**The input:**
▶
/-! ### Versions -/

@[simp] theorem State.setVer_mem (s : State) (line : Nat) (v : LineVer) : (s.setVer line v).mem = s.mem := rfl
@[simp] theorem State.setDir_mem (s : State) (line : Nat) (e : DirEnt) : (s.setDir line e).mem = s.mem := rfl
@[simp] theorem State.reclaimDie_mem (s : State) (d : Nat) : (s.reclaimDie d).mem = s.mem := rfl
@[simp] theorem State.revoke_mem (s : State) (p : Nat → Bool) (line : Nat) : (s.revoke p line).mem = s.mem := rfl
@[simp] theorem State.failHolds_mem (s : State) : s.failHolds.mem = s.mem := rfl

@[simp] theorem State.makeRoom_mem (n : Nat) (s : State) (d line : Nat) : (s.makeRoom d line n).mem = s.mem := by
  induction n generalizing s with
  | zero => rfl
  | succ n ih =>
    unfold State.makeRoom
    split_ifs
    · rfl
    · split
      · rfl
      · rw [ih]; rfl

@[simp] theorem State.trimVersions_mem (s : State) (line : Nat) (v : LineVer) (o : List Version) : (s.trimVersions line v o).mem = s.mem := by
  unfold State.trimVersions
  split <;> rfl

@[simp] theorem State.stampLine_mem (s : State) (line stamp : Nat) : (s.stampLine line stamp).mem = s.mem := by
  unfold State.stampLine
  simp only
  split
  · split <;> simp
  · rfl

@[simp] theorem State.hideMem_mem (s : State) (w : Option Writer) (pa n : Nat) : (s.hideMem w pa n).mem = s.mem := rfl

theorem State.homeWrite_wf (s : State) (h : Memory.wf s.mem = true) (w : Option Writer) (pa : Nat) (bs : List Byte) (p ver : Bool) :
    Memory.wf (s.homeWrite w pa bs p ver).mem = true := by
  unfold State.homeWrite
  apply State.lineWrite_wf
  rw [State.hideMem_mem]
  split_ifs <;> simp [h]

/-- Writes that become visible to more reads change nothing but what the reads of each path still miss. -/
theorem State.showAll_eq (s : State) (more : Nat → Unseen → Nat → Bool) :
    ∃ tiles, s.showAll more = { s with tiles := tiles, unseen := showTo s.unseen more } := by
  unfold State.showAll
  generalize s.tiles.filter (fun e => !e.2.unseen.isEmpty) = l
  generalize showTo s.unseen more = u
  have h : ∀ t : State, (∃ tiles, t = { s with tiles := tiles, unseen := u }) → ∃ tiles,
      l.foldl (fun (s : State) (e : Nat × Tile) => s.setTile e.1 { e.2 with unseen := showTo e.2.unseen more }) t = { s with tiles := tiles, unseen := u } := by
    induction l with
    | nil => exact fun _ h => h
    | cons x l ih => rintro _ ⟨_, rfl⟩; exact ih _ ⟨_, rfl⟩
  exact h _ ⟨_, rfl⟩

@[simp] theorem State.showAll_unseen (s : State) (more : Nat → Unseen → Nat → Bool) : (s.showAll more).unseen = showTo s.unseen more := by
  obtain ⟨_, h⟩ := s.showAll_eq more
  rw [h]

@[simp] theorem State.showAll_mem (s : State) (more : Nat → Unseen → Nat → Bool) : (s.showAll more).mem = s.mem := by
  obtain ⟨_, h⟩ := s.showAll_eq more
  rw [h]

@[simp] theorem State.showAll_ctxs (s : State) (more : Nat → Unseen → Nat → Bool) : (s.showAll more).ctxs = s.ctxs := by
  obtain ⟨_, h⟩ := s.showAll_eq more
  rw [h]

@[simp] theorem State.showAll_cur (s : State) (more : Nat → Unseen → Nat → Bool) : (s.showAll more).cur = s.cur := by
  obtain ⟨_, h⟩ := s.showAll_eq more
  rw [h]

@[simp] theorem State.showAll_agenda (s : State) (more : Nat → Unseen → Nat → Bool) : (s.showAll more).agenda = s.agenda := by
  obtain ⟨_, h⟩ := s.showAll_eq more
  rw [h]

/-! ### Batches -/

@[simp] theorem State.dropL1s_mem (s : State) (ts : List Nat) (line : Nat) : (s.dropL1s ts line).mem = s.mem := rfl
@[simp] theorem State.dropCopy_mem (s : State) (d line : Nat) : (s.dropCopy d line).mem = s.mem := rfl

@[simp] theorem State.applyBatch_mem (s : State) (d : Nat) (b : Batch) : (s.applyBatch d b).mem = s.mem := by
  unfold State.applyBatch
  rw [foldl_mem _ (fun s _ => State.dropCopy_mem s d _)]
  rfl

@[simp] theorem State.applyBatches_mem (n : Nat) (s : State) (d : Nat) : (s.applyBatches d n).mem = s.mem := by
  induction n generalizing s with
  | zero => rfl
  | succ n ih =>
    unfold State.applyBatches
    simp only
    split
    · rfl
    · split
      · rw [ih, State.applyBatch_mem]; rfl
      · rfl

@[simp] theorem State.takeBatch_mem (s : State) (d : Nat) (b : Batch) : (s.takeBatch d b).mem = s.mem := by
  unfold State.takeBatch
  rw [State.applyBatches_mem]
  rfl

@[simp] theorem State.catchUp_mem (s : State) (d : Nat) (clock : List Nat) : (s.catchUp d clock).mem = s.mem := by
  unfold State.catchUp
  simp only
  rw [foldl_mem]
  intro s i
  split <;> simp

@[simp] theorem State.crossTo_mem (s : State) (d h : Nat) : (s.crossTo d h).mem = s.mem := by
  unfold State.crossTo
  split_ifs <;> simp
◀
▶
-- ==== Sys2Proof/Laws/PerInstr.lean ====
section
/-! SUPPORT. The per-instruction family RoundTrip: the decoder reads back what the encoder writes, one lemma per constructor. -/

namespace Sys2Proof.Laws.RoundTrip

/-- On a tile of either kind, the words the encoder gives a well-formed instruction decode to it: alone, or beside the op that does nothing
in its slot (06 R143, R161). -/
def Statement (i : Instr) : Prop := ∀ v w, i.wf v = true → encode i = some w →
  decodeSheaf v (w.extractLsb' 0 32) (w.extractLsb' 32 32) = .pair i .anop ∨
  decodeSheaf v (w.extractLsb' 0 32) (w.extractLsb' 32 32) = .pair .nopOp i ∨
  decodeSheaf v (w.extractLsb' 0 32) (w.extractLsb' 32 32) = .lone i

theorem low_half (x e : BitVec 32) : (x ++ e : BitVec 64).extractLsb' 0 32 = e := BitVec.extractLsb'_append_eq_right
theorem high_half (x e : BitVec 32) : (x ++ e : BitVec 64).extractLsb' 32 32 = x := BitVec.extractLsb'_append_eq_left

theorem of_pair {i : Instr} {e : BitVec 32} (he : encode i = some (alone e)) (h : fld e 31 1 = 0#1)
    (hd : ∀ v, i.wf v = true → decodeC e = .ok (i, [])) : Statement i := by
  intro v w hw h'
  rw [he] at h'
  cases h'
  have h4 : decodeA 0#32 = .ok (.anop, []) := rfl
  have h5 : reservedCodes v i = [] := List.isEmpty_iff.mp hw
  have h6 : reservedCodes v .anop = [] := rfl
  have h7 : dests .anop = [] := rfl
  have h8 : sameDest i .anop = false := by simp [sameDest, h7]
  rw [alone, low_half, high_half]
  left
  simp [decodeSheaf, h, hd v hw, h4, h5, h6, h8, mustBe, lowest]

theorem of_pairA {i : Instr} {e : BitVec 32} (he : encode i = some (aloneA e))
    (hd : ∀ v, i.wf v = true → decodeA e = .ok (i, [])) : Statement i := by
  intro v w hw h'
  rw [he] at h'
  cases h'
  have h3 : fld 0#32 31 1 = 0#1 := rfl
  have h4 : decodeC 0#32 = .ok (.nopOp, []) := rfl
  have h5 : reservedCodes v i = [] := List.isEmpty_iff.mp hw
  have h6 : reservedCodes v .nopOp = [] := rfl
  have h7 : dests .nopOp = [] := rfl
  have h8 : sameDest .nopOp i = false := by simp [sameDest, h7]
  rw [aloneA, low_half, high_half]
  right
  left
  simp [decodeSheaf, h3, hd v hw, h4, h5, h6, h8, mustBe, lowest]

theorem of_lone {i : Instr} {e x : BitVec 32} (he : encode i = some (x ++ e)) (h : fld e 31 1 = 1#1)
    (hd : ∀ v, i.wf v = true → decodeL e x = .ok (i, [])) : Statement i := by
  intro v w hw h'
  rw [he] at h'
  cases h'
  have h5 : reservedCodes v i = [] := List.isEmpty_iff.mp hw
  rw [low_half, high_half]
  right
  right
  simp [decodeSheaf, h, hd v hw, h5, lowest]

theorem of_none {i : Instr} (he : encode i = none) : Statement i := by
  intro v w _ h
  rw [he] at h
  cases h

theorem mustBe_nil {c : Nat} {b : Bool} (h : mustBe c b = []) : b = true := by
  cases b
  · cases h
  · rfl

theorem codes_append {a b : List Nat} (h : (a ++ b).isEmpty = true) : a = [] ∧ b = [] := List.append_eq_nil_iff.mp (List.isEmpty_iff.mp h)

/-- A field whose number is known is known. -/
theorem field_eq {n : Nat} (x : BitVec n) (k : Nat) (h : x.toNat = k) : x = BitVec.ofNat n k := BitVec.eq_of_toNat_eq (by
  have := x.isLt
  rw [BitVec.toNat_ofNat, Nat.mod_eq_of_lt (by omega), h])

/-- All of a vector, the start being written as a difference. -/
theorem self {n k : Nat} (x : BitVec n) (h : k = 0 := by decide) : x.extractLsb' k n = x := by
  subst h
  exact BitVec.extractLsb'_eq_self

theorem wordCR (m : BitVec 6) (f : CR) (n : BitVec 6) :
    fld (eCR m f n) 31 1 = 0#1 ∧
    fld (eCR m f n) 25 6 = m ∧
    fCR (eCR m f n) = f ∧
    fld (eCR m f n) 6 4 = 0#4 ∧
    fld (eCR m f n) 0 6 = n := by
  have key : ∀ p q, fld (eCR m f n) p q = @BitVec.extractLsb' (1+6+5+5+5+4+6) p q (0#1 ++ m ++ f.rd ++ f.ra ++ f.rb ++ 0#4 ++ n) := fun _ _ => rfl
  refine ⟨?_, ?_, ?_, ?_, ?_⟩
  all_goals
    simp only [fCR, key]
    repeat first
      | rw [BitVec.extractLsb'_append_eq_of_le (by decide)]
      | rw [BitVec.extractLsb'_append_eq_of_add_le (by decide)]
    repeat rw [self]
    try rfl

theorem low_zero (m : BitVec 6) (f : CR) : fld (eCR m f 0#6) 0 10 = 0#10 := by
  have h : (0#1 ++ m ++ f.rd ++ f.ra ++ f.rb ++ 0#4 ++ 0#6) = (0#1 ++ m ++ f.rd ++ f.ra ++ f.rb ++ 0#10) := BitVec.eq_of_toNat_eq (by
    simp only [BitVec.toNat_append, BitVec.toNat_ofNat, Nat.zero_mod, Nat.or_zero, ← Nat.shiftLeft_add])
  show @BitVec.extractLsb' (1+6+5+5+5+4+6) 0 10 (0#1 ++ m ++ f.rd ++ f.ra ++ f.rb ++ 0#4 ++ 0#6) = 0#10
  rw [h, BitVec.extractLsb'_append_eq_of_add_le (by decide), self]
◀
**Your instructions:** The required answer is the exact run of lines above starting at the line with "have h7 : dests .anop = [] := rfl" and ending at the line with "simp [decodeSheaf, h3, hd", with both ends present.

**The answer:**
  have h7 : dests .anop = [] := rfl
  have h8 : sameDest i .anop = false := by simp [sameDest, h7]
  rw [alone, low_half, high_half]
  left
  simp [decodeSheaf, h, hd v hw, h4, h5, h6, h8, mustBe, lowest]

theorem of_pairA {i : Instr} {e : BitVec 32} (he : encode i = some (aloneA e))
    (hd : ∀ v, i.wf v = true → decodeA e = .ok (i, [])) : Statement i := by
  intro v w hw h'
  rw [he] at h'
  cases h'
  have h3 : fld 0#32 31 1 = 0#1 := rfl
  have h4 : decodeC 0#32 = .ok (.nopOp, []) := rfl
  have h5 : reservedCodes v i = [] := List.isEmpty_iff.mp hw
  have h6 : reservedCodes v .nopOp = [] := rfl
  have h7 : dests .nopOp = [] := rfl
  have h8 : sameDest .nopOp i = false := by simp [sameDest, h7]
  rw [aloneA, low_half, high_half]
  right
  left
  simp [decodeSheaf, h3, hd v hw, h4, h5, h6, h8, mustBe, lowest]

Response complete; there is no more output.